Information given:
-- ==== Sys2Proof/Laws/Exec.lean ====
section
/-!
SUPPORT. One equation for each command: what `exec` answers for it.
-/

namespace Sys2Proof.Machine
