-- ==== Sys2Proof/Laws/OnlyTransport.lean ====
section
/-!
SUPPORT. For each operation and meaning of Machine/Transport.lean: the parts of the state that it can change.
-/

set_option linter.unreachableTactic false
set_option linter.unusedTactic false

namespace Sys2Proof.Machine

theorem State.nak_only : ∀ s a1 a2 a3 a4, ChangesOnly [.sessions, .qps, .ports, .portq] s (State.nak s a1 a2 a3 a4) := by
  intro s a1 a2 a3 a4
  unfold State.nak
  repeat' first
    | with_reducible apply ChangesOnly.refl
    | exact Eq.refl true
    | with_reducible apply ChangesOnly.ite
    | with_reducible apply ChangesOnly.foldl
    | with_reducible apply ChangesOnly.step ?_ (State.modPort_only _ _ _)
    | with_reducible apply ChangesOnly.step ?_ (State.modSess_only _ _ _)
    | with_reducible apply ChangesOnly.step ?_ (State.modQp_only _ _ _)
    | with_reducible apply ChangesOnly.step ?_ (State.transmit_only _ _ _)
    | with_reducible apply ChangesOnly.step ?_ (State.dropSessions_only _ _)
    | with_reducible apply ChangesOnly.step ?_ (State.ethCount_only _ _ _ _)
    | with_reducible intro _
    | split
    | dsimp only [id]

theorem execReadGatherTimeout_only : ∀ a0 a1 s, Leaves [.sessions, .qps, .ports, .portq] s (execReadGatherTimeout a0 a1 s) := by
  intro a0 a1 s
  unfold execReadGatherTimeout
  repeat' first
    | with_reducible apply ChangesOnly.refl
    | exact Eq.refl true
    | with_reducible apply Leaves.next
    | with_reducible apply Leaves.occurs
    | with_reducible apply Leaves.ite
    | with_reducible apply ChangesOnly.ite
    | with_reducible apply ChangesOnly.foldl
    | with_reducible apply ChangesOnly.step ?_ (State.nak_only _ _ _ _ _)
    | with_reducible intro _
    | split
    | dsimp only [id]

theorem State.ack_only : ∀ s a1 a2, ChangesOnly [.portq] s (State.ack s a1 a2) := by
  intro s a1 a2
  unfold State.ack
  repeat' first
    | with_reducible apply ChangesOnly.refl
    | exact Eq.refl true
    | with_reducible apply ChangesOnly.ite
    | with_reducible apply ChangesOnly.foldl
    | with_reducible apply ChangesOnly.step ?_ (State.transmit_only _ _ _)
    | with_reducible intro _
    | split
    | dsimp only [id]

theorem State.notify_only : ∀ s a1, ChangesOnly [.qps, .ports, .portq] s (State.notify s a1) := by
  intro s a1
  unfold State.notify
  repeat' first
    | with_reducible apply ChangesOnly.refl
    | exact Eq.refl true
    | with_reducible apply ChangesOnly.ite
    | with_reducible apply ChangesOnly.foldl
    | with_reducible apply ChangesOnly.step ?_ (State.modQp_only _ _ _)
    | with_reducible apply ChangesOnly.step ?_ (State.transmit_only _ _ _)
    | with_reducible apply ChangesOnly.step ?_ (State.ethCount_only _ _ _ _)
    | with_reducible intro _
    | split
    | dsimp only [id]

theorem State.buffered_only : ∀ s a1 a2, ChangesOnly [.portq] s (State.buffered s a1 a2) := by
  intro s a1 a2
  unfold State.buffered
  repeat' first
    | with_reducible apply ChangesOnly.refl
    | exact Eq.refl true
    | with_reducible apply ChangesOnly.ite
    | with_reducible apply ChangesOnly.foldl
    | with_reducible apply ChangesOnly.step ?_ (State.modPortQ_only _ _ _)
    | with_reducible apply ChangesOnly.step ?_ (State.transmit_only _ _ _)
    | with_reducible intro _
    | split
    | dsimp only [id]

Exercise goal:
Scan the material above for "Leaves". Copy every line where it appears.

Response area:
theorem execReadGatherTimeout_only : ∀ a0 a1 s, Leaves [.sessions, .qps, .ports, .portq] s (execReadGatherTimeout a0 a1 s) := by
    | with_reducible apply Leaves.next
    | with_reducible apply Leaves.occurs
    | with_reducible apply Leaves.ite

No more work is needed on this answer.